# Would this be fair Prices for Kempton Reptile Expo 2013?



## snakelover13 (May 5, 2012)

1.Mixed (No adults) £2.50
2.Mixed (With adults) £5.00
3.Starter colony £10.00-£20.00
4.Pair of adults (Female could be pregnant) £2.00
5.Refill pack £7.50-£15.00

Starter colony- contains 4 pairs of adults and 15 nymphs around 50 babies-£20
Starter colony- contains 2 pairs of adults and 10 nymphs around 30 babies-£10

Refill pack- 2 paris of adults 10 nymphs around 20 babies-£7.50
Refill pack- 3 pairs of adults 15 nymphs around 30 baies-£15.00

Mixed (No adults)-around 8 nymphs around 15 or so baies-£2.50
Mixed (with adults)- 1 pair of adults around 8 nymphs around 15 babies or so-£5.00

I am planning ahead abit, also i was thinking 100 boxes would that do? 
also anyone that sells live food if you have any spare live food tubs that I could buy for bulk please say I will buy! 
Thanks guys:welcome:


----------



## snakelover13 (May 5, 2012)

Bump First ever Thread:Na_Na_Na_Na:


----------



## Paul112 (Apr 6, 2007)

Are you talking about Blaptica dubia? If so, your prices are quite steep. I've not been to Kempton, so I don't know how much supply/demand there'll be there, but most private sellers are able to offer adult dubias for 20-50p per female, and 15-30p per male from my experience.

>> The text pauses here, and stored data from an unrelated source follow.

theorem State.enterQuiesce_keeps {z0 : State} (s : State) (h_s : z0.Keeps s) :
    z0.Keeps (State.enterQuiesce s) := by
  unfold State.enterQuiesce
  try dsimp only
  with_reducible repeat' first | apply kIte | (refine kUpd ?_; first | assumption | apply State.clrFlag_keeps)

theorem State.quiesced_keeps {z0 : State} (s : State) (h_s : z0.Keeps s) :
    z0.Keeps (State.quiesced s) := by
  unfold State.quiesced
  try dsimp only
  with_reducible repeat' first | assumption | apply State.resetAll_keeps | apply State.sendLeave_keeps

theorem State.pathOff_keeps {z0 : State} (s : State) (h_s : z0.Keeps s) :
    z0.Keeps (State.pathOff s) := by
  unfold State.pathOff
  try dsimp only
  with_reducible repeat' first
    | assumption | intro _ | apply State.clrFlag_keeps | apply State.setFld_keeps | apply kFoldl
    | (refine kUpd ?_; apply State.clrFlag_keeps)

theorem State.enterSave_keeps {z0 : State} (s : State) (h_s : z0.Keeps s) :
    z0.Keeps (State.enterSave s) := by
  unfold State.enterSave
  try dsimp only
  with_reducible repeat' first | assumption | apply State.clrFlag_keeps | apply State.pathOff_keeps

theorem State.timeSlotNow_keeps {z0 : State} (s : State) (h_s : z0.Keeps s) :
    z0.Keeps (State.timeSlotNow s) := by
  unfold State.timeSlotNow
  try dsimp only
  with_reducible repeat' first | apply State.count_keeps | (refine kUpd ?_; assumption)

theorem State.exitClean_keeps {z0 : State} (s : State) (h_s : z0.Keeps s) :
    z0.Keeps (State.exitClean s) := by
  unfold State.exitClean
  try dsimp only
  with_reducible repeat' first | assumption | apply State.saveHoopTime_keeps | apply State.setFld_keeps | apply State.count_keeps

theorem State.saveOrderly_keeps {z0 : State} (s : State) (h_s : z0.Keeps s) :
    z0.Keeps (State.saveOrderly s) := by
  unfold State.saveOrderly
  try dsimp only
  with_reducible repeat' first
    | assumption | apply State.flushAll_keeps | apply State.allClean_keeps | apply State.toTable_keeps | apply State.exitClean_keeps
    | apply State.timeSlotNow_keeps

theorem State.saveForced_keeps {z0 : State} (s : State) (records : Nat) (h_s : z0.Keeps s) :
    z0.Keeps (State.saveForced s records) := by
  unfold State.saveForced
  try dsimp only
  with_reducible repeat' first
    | assumption | apply State.saveDirty_keeps | apply State.exitClean_keeps | apply State.timeSlotNow_keeps | apply kIte

theorem State.enterStep_keeps {z0 : State} (s : State) (n : Nat) (h_s : z0.Keeps s) :
    z0.Keeps (State.enterStep s n) := by
  unfold State.enterStep
  try dsimp only
  repeat' first
    | (with_reducible first
       | apply State.setFld_keeps | apply State.enterOff_keeps | apply State.enterOn_keeps | apply State.enterAux_keeps
       | apply State.setEn_keeps | apply State.laneMode_keeps | apply State.coldReset_keeps | apply State.enterSelfTest_keeps
       | apply State.enterReady_keeps | apply State.enterQuiesce_keeps | apply State.enterSave_keeps | apply State.railsFall_keeps
       | (refine kUpd ?_; assumption))
    | split

theorem State.startSave_keeps {z0 : State} (s : State) (h_s : z0.Keeps s) :
    z0.Keeps (State.startSave s) := by
  unfold State.startSave
  try dsimp only
  with_reducible repeat' first
    | assumption | intro _ | apply State.sendLeave_keeps | apply State.clrFlag_keeps | apply State.pathOff_keeps
    | apply State.setFlag_keeps | (refine kUpd ?_; apply kFoldl)

theorem State.localSequence_keeps {z0 : State} (s : State) (cause : Nat) (h_s : z0.Keeps s) :
    z0.Keeps (State.localSequence s cause) := by
  unfold State.localSequence
  try dsimp only
  with_reducible repeat' first
    | apply State.setFlag_keeps | apply State.clrFlag_keeps | apply State.enterStep_keeps | apply State.railsFall_keeps
    | apply State.startSave_keeps | apply kIte | (refine kUpd ?_; first | assumption | apply State.clrFlag_keeps)

theorem State.saveDone_keeps {z0 : State} (s : State) (records : Nat) (h_s : z0.Keeps s) :
    z0.Keeps (State.saveDone s records) := by
  unfold State.saveDone
  try dsimp only
  with_reducible repeat' first
    | assumption | intro _ | apply State.saveForced_keeps | apply State.count_keeps | apply State.raise_keeps | apply State.clrFlag_keeps
    | apply State.setFld_keeps | apply State.railsFall_keeps | (refine kUpd ?_; apply kFoldl)

theorem State.stopAfter_keeps {z0 : State} (s : State) (cause : Nat) (h_s : z0.Keeps s) :
    z0.Keeps (State.stopAfter s cause) := by
  unfold State.stopAfter
  try dsimp only
  with_reducible repeat' first | assumption | apply State.localSequence_keeps | apply kIte | (refine kUpd ?_; assumption)

theorem State.askOn_keeps {z0 : State} (s : State) (h_s : z0.Keeps s) :
    z0.Keeps (State.askOn s) := by
  unfold State.askOn
  try dsimp only
  with_reducible repeat' first | assumption | apply kIte | (refine kUpd ?_; assumption)

theorem State.askOff_keeps {z0 : State} (s : State) (cause : Nat) (h_s : z0.Keeps s) :
    z0.Keeps (State.askOff s cause) := by
  unfold State.askOff
  try dsimp only
  with_reducible repeat' first
    | assumption | apply State.count_keeps | apply State.raise_keeps | apply State.stopAfter_keeps | apply kIte
    | (refine kUpd ?_; apply kIte)

theorem execPbRelease_keeps {z0 : State} (held : Nat) (s : State) (h_s : z0.Keeps s) :
    State.Keeps.Ans z0 (execPbRelease held s) := by
  unfold execPbRelease
  try dsimp only
  with_reducible repeat' first
    | assumption | apply State.askOn_keeps | apply State.askOff_keeps | apply State.count_keeps | apply ansNext | apply kIte

theorem execPbForcedOff_keeps {z0 : State} (s : State) (h_s : z0.Keeps s) :
    State.Keeps.Ans z0 (execPbForcedOff s) := by
  unfold execPbForcedOff
  try dsimp only
  with_reducible repeat' first | assumption | apply State.askOff_keeps | apply ansNext | apply kIte

theorem execMrst_keeps {z0 : State} (s : State) (h_s : z0.Keeps s) :
    State.Keeps.Ans z0 (execMrst s) := by
  unfold execMrst
  try dsimp only
  with_reducible repeat' first
    | assumption | apply State.askOff_keeps | apply ansNext | apply kIte
    | (refine kUpd ?_; first | assumption | apply State.islandReset_keeps)

theorem execHoldSave_keeps {z0 : State} (s : State) (h_s : z0.Keeps s) :
    State.Keeps.Ans z0 (execHoldSave s) := by
  unfold execHoldSave
  try dsimp only
  with_reducible repeat' first
    | assumption | apply State.setFlag_keeps | apply State.closeKeep_keeps | apply State.stopAfter_keeps | apply State.localSequence_keeps
    | apply ansNext | apply kIte

theorem execHoldRise_keeps {z0 : State} (s : State) (h_s : z0.Keeps s) :
    State.Keeps.Ans z0 (execHoldRise s) := by
  unfold execHoldRise
  try dsimp only
  with_reducible repeat' first | assumption | apply State.clrFlag_keeps | apply ansNext | apply kIte

theorem execQuiesceGraceExpire_keeps {z0 : State} (s : State) (h_s : z0.Keeps s) :
    State.Keeps.Ans z0 (execQuiesceGraceExpire s) := by
  unfold execQuiesceGraceExpire
  try dsimp only
  repeat' first | (with_reducible first | assumption | apply ansNext | apply kIte | (refine kUpd ?_; assumption)) | split

theorem execAutoRestart_keeps {z0 : State} (s : State) (h_s : z0.Keeps s) :
    State.Keeps.Ans z0 (execAutoRestart s) := by
  unfold execAutoRestart
  try dsimp only
  repeat' first
    | (with_reducible first
       | assumption | apply State.raise_keeps | apply State.count_keeps | apply State.askOn_keeps | apply ansNext | apply kIte
       | (refine kUpd ?_; assumption))
    | split

theorem State.workDone_keeps {z0 : State} (s : State) (h_s : z0.Keeps s) :
    z0.Keeps (State.workDone s) := by
  unfold State.workDone
  try dsimp only
  repeat' first | (with_reducible first | assumption | apply State.localSequence_keeps | (refine kUpd ?_; assumption)) | split

theorem execStepWorkDone_keeps {z0 : State} (out : StepOut) (s : State) (h_s : z0.Keeps s) :
    State.Keeps.Ans z0 (execStepWorkDone out s) := by
  unfold execStepWorkDone
  try dsimp only
  repeat' first
    | (with_reducible first
       | assumption | apply State.saveDone_keeps | apply State.workDone_keeps | apply State.wr_keeps | apply State.takeSweep_keeps
       | apply State.raise_keeps | apply State.count_keeps | apply State.localSequence_keeps | apply State.takeTest_keeps
       | apply State.firmwareUp_keeps | apply State.quiesced_keeps | apply State.saveOrderly_keeps | apply State.saveForced_keeps
       | apply State.railsUp_keeps | apply ansNext | apply kIte | (refine kUpd ?_; assumption))
    | split

theorem execSeqAdvance_keeps {z0 : State} (s : State) (h_s : z0.Keeps s) :
    State.Keeps.Ans z0 (execSeqAdvance s) := by
  unfold execSeqAdvance
  try dsimp only
  with_reducible repeat' first | assumption | apply State.enterStep_keeps | apply ansNext | apply kIte

theorem execStepTimeout_keeps {z0 : State} (s : State) (h_s : z0.Keeps s) :
    State.Keeps.Ans z0 (execStepTimeout s) := by
  unfold execStepTimeout
  try dsimp only
  repeat' first
    | (with_reducible first
       | assumption | apply State.raise_keeps | apply State.count_keeps | apply State.localSequence_keeps | apply ansNext | apply kIte)
    | split

theorem execSeqRestLeave_keeps {z0 : State} (s : State) (h_s : z0.Keeps s) :
    State.Keeps.Ans z0 (execSeqRestLeave s) := by
  unfold execSeqRestLeave
  try dsimp only
  with_reducible repeat' first | assumption | apply State.enterStep_keeps | apply ansNext | apply kIte | (refine kUpd ?_; assumption)

theorem execOffTimeEnd_keeps {z0 : State} (s : State) (h_s : z0.Keeps s) :
    State.Keeps.Ans z0 (execOffTimeEnd s) := by
  unfold execOffTimeEnd
  try dsimp only
  repeat' first | (with_reducible first | assumption | apply ansNext | apply kIte | (refine kUpd ?_; assumption)) | split

theorem execRailDownNext_keeps {z0 : State} (s : State) (h_s : z0.Keeps s) :
    State.Keeps.Ans z0 (execRailDownNext s) := by
  unfold execRailDownNext
  try dsimp only
  repeat' first
    | (with_reducible first | assumption | apply State.enterStep_keeps | apply State.lowerRail_keeps | apply ansNext | apply kIte)
    | split

theorem execRailFault_keeps {z0 : State} (rail : Nat) (s : State) (h_s : z0.Keeps s) :
    State.Keeps.Ans z0 (execRailFault rail s) := by
  unfold execRailFault
  try dsimp only
  with_reducible repeat' first
    | assumption | apply State.setFlag_keeps | apply State.raise_keeps | apply State.count_keeps | apply State.wr_keeps
    | apply State.localSequence_keeps | apply ansWithin | apply kIte

theorem execVstbyLoss_keeps {z0 : State} (saved : Nat) (s : State) (h_s : z0.Keeps s) :
    State.Keeps.Ans z0 (execVstbyLoss saved s) := by
  unfold execVstbyLoss
  try dsimp only
  with_reducible repeat' first
    | assumption | apply State.loseWork_keeps | apply State.loseVolatile_keeps | apply State.fromTable_keeps | apply State.coolAll_keeps
    | apply State.saveDirty_keeps | apply ansNext | apply kIte | (refine kUpd ?_; first | apply State.saveDirty_keeps | apply kIte)

theorem State.porReset_keeps {z0 : State} (s : State) (h_s : z0.Keeps s) :
    z0.Keeps (State.porReset s) := by
  unfold State.porReset
  try dsimp only
  with_reducible repeat' first
    | assumption | apply State.wr_keeps | apply State.setFlag_keeps | apply State.setFld_keeps | apply State.clrFlag_keeps
    | apply State.filter_keeps

theorem execVstbyOn_keeps {z0 : State} (s : State) (h_s : z0.Keeps s) :
    State.Keeps.Ans z0 (execVstbyOn s) := by
  unfold execVstbyOn
  try dsimp only
  with_reducible repeat' first | assumption | apply ansNext | apply kIte | (refine kUpd ?_; apply State.porReset_keeps)

/-! ### Machine/Thermal.lean -/

theorem State.thermalRecord_keeps {z0 : State} (s : State) (point : Nat) (cause : Nat) (h_s : z0.Keeps s) :
    z0.Keeps (State.thermalRecord s point cause) := by
  unfold State.thermalRecord
  try dsimp only
  with_reducible repeat' first | assumption | apply kIte | (refine kUpd ?_; apply State.wr_keeps)

theorem State.thermalStop_keeps {z0 : State} (s : State) (point : Nat) (cause : Nat) (h_s : z0.Keeps s) :
    z0.Keeps (State.thermalStop s point cause) := by
  unfold State.thermalStop
  try dsimp only
  with_reducible repeat' first | assumption | apply State.localSequence_keeps | apply kIte | (refine kUpd ?_; apply State.thermalRecord_keeps)

theorem State.shutdownCheck_keeps {z0 : State} (s : State) (h_s : z0.Keeps s) :
    z0.Keeps (State.shutdownCheck s) := by
  unfold State.shutdownCheck
  try dsimp only
  repeat' first | (with_reducible first | assumption | apply State.thermalStop_keeps | apply kIte) | split

theorem execThermalModelUpdate_keeps {z0 : State} (model : List Int) (s : State) (h_s : z0.Keeps s) :
    State.Keeps.Ans z0 (execThermalModelUpdate model s) := by
  unfold execThermalModelUpdate
  try dsimp only
  with_reducible repeat' first
    | assumption | intro _ | apply State.periodic_keeps | apply State.takeModel_keeps | apply State.shutdownCheck_keeps | apply ansNext

theorem execSweepDone_keeps {z0 : State} (readings : List Int) (s : State) (h_s : z0.Keeps s) :
    State.Keeps.Ans z0 (execSweepDone readings s) := by
  unfold execSweepDone
  try dsimp only
  with_reducible repeat' first
    | assumption | apply State.takeSweep_keeps | apply State.sweepEnd_keeps | apply State.shutdownCheck_keeps | apply ansNext | apply kIte

theorem execHoldupTestEnd_keeps {z0 : State} (test : HoldTest) (s : State) (h_s : z0.Keeps s) :
    State.Keeps.Ans z0 (execHoldupTestEnd test s) := by
  unfold execHoldupTestEnd
  try dsimp only
  with_reducible repeat' first | assumption | apply State.takeHoldup_keeps | apply ansNext | apply kIte

theorem execPowerStatus_keeps {z0 : State} (m : Nat) (s : State) (h_s : z0.Keeps s) :
    State.Keeps.Ans z0 (execPowerStatus m s) := by
  unfold execPowerStatus
  try dsimp only
  repeat' first | (with_reducible first | assumption | intro _ | apply State.command_keeps | apply endDone) | (unfold queryCmd; dsimp only)

theorem execThermalStatus_keeps {z0 : State} (m : Nat) (s : State) (h_s : z0.Keeps s) :
    State.Keeps.Ans z0 (execThermalStatus m s) := by
  unfold execThermalStatus
  try dsimp only
  repeat' first | (with_reducible first | assumption | intro _ | apply State.command_keeps | apply endDone) | (unfold queryCmd; dsimp only)

theorem execHoldupStatus_keeps {z0 : State} (m : Nat) (s : State) (h_s : z0.Keeps s) :
    State.Keeps.Ans z0 (execHoldupStatus m s) := by
  unfold execHoldupStatus
  try dsimp only
  repeat' first | (with_reducible first | assumption | intro _ | apply State.command_keeps | apply endDone) | (unfold queryCmd; dsimp only)

theorem State.choice_keeps {z0 : State} (s : State) (m k : Nat) (c : Command) (h_s : z0.Keeps s)
    (he : ∀ (t u : State) (r : Req), z0.Keeps u → c.check t r = none → u.kept.adminKeys = t.kept.adminKeys → State.Keeps.End z0 (c.eff u r))
    (hr : ∀ (t : State) (r : Req) (st : Status), z0.Keeps t → z0.Keeps (c.refused t r st)) : State.Keeps.Ans z0 (s.choice m k c) := by
  unfold State.choice
  split
  · exact State.Keeps.ansNext h_s
  · exact State.command_keeps s m c h_s he hr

Several years ago, I used to be able to sell 10 adult dubia for £10. I'd be lucky to sell 50 for that price now.

Best,
Paul


----------



## snakelover13 (May 5, 2012)

I am indeed talking about Blaptica Dubia, Last time I went which was last years one i found only on person selling Dubias so i thought the supply/demmand would be ok but i guess I am gonna have to lower them 
- Thanks Max


----------



## addictedtoreptiles (Jun 28, 2012)

when i went to kempton last year there was one guy selling dubias not to sure on how much he was selling them for though and he seemed to have a lot of attention around his table


----------



## reptile-man (Nov 29, 2011)

Anyone know the dates for kempton ?


----------



## snakelover13 (May 5, 2012)

I dont know the dates but somtime in august I think not sure there will be a thread on it soon I think


----------